#### Material shown ####
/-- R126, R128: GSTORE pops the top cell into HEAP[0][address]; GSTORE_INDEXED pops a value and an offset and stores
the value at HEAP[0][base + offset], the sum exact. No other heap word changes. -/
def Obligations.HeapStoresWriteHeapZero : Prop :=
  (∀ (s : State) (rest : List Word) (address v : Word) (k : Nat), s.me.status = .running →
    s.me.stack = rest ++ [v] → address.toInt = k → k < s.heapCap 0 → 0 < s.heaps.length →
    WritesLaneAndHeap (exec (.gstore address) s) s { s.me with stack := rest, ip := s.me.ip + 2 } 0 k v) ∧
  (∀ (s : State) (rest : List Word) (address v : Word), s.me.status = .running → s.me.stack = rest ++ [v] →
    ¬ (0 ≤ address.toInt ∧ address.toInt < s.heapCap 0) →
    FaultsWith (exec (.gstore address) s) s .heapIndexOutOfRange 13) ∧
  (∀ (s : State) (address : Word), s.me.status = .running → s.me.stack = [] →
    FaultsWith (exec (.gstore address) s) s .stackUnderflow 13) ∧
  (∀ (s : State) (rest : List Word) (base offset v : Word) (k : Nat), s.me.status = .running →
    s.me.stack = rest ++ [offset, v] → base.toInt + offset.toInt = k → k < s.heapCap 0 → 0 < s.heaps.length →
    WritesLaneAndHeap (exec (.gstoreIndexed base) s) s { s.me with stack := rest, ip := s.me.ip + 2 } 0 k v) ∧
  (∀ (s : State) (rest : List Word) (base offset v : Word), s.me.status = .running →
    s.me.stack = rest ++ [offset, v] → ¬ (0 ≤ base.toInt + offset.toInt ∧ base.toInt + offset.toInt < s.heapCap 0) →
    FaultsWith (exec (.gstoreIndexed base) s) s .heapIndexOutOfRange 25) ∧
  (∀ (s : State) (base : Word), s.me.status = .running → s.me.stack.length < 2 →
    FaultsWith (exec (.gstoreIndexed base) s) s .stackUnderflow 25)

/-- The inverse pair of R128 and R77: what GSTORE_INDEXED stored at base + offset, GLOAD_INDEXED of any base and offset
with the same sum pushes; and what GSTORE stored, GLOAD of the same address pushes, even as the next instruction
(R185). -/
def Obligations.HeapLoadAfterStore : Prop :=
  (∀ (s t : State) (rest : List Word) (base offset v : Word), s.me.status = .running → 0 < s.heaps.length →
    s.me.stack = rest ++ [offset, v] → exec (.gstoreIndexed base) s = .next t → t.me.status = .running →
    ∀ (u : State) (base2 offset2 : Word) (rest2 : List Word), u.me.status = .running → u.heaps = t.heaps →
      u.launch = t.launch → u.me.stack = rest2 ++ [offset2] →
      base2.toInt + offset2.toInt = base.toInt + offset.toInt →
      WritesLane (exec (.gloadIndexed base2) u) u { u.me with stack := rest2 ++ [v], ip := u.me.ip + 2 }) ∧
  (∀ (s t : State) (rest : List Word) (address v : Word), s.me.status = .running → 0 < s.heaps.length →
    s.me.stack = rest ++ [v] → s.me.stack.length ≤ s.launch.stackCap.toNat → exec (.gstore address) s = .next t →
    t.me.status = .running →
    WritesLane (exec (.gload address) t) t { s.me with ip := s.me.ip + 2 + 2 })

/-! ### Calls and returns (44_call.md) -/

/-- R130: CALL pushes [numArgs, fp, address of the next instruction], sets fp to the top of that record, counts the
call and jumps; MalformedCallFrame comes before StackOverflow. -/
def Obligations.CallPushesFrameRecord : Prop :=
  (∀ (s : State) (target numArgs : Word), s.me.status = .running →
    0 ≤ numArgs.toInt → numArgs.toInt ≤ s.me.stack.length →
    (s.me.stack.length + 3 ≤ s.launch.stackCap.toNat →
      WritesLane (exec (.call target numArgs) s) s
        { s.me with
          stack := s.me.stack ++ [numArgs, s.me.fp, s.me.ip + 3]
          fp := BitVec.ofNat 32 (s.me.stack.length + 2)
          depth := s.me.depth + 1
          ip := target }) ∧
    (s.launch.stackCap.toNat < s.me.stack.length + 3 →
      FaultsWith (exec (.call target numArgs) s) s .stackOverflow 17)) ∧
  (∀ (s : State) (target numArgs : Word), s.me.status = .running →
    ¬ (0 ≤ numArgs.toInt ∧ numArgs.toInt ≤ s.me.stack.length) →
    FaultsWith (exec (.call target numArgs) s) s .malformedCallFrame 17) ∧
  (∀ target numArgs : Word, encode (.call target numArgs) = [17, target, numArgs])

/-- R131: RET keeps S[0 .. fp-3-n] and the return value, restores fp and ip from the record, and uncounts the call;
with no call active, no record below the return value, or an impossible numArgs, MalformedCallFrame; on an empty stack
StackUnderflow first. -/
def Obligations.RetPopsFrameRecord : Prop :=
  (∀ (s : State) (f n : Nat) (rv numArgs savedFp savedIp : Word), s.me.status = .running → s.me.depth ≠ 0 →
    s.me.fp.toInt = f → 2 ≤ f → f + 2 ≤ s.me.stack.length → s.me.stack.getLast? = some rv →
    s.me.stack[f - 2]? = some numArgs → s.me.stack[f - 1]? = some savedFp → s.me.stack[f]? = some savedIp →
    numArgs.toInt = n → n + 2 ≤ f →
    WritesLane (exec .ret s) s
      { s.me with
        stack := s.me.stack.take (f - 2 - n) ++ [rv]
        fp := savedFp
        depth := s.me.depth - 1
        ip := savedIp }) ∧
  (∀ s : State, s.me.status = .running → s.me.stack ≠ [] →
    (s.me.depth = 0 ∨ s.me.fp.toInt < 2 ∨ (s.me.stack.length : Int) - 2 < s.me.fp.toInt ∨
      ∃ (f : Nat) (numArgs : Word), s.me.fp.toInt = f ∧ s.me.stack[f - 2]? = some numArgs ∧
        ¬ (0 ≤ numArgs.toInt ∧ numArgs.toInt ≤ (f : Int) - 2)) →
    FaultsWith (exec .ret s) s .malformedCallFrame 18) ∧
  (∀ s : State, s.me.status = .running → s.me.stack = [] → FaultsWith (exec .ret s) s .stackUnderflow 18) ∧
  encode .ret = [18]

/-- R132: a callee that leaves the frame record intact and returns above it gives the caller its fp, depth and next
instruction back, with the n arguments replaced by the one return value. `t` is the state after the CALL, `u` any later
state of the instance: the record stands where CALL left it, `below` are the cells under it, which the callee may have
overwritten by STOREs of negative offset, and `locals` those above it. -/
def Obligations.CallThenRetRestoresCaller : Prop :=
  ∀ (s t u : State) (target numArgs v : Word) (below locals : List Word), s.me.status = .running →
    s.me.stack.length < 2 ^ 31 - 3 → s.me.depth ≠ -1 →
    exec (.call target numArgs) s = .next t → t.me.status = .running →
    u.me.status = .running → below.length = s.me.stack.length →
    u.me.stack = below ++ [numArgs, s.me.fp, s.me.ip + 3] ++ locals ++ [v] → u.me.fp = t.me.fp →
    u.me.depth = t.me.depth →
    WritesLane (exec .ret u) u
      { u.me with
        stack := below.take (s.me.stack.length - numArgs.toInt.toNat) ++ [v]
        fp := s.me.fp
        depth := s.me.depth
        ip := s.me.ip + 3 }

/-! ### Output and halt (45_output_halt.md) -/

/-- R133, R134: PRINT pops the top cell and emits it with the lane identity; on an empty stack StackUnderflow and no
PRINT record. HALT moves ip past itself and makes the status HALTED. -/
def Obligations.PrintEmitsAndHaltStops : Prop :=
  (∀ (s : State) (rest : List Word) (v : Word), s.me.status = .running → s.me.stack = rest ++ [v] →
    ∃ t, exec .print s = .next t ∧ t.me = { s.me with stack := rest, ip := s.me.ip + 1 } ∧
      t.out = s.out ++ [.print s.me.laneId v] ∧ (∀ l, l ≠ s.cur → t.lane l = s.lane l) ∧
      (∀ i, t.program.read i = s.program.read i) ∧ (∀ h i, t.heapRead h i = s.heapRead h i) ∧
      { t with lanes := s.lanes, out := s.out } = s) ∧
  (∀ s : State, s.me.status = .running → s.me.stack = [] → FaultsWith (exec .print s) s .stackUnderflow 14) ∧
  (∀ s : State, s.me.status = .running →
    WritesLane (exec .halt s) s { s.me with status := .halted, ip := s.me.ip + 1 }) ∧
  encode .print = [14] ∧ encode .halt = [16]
####
#### Material shown ####
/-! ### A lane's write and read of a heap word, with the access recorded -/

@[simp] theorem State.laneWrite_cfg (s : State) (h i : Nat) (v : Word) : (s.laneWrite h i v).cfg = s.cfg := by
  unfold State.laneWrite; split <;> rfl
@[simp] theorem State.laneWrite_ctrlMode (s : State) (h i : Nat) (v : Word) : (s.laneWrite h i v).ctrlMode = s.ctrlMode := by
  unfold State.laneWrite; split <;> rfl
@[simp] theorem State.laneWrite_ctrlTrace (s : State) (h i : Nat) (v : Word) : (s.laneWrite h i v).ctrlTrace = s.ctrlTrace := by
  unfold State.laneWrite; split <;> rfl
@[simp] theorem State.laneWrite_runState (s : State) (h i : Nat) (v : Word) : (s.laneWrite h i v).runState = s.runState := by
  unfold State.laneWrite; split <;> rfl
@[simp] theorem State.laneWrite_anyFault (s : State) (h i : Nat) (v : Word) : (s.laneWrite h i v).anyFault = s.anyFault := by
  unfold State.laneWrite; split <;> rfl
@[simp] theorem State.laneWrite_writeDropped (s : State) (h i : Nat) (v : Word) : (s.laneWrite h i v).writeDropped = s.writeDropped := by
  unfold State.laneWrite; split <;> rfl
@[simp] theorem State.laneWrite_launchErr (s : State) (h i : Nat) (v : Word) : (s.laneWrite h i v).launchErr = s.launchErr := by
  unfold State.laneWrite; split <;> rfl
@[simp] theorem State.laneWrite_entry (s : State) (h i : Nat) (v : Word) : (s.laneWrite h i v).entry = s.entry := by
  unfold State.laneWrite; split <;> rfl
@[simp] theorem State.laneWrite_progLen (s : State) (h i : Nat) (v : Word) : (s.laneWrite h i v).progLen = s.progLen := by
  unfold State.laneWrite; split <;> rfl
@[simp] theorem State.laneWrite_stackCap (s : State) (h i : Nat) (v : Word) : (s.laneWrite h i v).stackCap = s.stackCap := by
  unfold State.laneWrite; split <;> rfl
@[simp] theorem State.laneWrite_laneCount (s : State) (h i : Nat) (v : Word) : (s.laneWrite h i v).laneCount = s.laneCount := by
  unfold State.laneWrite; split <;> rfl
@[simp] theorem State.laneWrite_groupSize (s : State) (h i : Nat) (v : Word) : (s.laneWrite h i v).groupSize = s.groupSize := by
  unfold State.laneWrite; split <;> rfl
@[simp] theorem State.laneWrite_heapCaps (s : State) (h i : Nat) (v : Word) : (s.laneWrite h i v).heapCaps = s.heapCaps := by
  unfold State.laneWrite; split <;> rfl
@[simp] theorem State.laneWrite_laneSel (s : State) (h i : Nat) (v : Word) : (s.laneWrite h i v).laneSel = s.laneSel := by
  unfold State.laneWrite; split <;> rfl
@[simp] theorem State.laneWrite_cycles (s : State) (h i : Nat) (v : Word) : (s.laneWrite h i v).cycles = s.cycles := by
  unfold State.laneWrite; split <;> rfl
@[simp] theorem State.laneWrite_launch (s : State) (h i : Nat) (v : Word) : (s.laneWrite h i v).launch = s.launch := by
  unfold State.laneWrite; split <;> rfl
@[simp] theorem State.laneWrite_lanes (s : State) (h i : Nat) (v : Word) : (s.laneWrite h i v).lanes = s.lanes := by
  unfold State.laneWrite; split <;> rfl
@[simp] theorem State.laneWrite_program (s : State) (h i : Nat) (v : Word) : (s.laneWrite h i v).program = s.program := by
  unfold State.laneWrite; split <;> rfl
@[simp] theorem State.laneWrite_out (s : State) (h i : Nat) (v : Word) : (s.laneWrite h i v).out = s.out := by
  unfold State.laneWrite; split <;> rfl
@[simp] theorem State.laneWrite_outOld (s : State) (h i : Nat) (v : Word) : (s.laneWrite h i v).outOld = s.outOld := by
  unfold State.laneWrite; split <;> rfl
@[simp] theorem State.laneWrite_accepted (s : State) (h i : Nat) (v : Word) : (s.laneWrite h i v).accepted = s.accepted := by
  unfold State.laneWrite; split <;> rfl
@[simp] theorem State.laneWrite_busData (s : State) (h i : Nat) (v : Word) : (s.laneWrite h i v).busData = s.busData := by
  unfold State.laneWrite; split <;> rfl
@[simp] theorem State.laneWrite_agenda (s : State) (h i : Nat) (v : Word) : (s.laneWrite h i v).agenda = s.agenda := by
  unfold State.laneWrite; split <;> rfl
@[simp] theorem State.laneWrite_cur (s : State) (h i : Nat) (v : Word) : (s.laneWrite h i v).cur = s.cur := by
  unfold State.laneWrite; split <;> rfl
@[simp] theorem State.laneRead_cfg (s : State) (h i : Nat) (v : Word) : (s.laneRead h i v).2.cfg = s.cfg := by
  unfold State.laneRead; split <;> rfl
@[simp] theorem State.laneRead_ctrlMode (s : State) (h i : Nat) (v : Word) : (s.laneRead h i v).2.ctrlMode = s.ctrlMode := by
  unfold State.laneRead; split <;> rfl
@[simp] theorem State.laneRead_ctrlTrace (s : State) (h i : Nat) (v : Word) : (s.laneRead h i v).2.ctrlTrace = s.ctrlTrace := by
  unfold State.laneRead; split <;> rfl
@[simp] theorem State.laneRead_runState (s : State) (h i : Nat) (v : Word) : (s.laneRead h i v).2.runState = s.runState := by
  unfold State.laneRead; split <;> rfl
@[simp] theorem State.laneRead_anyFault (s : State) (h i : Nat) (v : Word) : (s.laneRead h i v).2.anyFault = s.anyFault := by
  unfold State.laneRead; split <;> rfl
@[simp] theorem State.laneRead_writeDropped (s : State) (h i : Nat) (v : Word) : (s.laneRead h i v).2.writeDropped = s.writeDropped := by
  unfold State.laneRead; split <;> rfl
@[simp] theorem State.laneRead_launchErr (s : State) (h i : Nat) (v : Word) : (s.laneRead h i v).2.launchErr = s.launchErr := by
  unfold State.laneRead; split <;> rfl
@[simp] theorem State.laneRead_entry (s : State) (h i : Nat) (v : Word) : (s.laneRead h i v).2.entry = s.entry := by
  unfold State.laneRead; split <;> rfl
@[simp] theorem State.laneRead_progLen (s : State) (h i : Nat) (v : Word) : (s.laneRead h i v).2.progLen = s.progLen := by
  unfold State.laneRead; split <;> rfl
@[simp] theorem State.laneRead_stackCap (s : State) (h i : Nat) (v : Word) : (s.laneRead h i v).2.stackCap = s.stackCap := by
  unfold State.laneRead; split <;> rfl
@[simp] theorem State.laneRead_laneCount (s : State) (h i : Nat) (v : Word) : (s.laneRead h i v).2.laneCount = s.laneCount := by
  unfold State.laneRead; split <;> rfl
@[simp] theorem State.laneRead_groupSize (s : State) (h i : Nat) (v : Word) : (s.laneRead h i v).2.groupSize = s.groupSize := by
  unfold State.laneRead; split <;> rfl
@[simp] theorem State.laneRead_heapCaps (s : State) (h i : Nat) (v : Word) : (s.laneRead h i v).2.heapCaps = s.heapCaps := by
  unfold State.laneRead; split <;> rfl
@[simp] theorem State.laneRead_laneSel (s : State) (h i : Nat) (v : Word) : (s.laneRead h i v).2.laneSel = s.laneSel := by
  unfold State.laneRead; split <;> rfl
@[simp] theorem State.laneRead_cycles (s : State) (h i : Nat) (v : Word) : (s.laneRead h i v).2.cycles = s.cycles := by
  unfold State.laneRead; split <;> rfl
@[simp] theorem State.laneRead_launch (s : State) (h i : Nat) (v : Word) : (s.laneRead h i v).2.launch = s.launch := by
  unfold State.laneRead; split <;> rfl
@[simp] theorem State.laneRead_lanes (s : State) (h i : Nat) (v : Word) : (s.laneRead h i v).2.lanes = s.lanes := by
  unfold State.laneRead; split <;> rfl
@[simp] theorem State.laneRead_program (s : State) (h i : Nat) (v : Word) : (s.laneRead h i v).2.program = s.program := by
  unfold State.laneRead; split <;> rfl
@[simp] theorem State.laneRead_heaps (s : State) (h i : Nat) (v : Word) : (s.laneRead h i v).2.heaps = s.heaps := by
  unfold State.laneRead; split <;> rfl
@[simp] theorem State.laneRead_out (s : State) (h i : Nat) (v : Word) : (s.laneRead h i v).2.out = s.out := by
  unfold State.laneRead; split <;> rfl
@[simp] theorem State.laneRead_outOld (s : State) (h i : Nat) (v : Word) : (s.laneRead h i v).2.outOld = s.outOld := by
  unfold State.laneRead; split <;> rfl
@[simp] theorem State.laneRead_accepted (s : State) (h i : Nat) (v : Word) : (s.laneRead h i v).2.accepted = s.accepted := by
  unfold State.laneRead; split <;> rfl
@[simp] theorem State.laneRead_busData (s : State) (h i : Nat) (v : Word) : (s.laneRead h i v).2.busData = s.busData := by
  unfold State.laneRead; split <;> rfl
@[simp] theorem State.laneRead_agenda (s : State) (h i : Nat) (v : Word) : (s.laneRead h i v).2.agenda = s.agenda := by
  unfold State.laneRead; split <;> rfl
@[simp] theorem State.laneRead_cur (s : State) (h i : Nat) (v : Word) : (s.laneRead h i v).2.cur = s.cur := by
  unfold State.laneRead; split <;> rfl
####
> **Requirement**: Scan the data above and report each line in which "writeDropped" is present.

> **Response**:
@[simp] theorem State.laneWrite_writeDropped (s : State) (h i : Nat) (v : Word) : (s.laneWrite h i v).writeDropped = s.writeDropped := by
@[simp] theorem State.laneRead_writeDropped (s : State) (h i : Nat) (v : Word) : (s.laneRead h i v).2.writeDropped = s.writeDropped := by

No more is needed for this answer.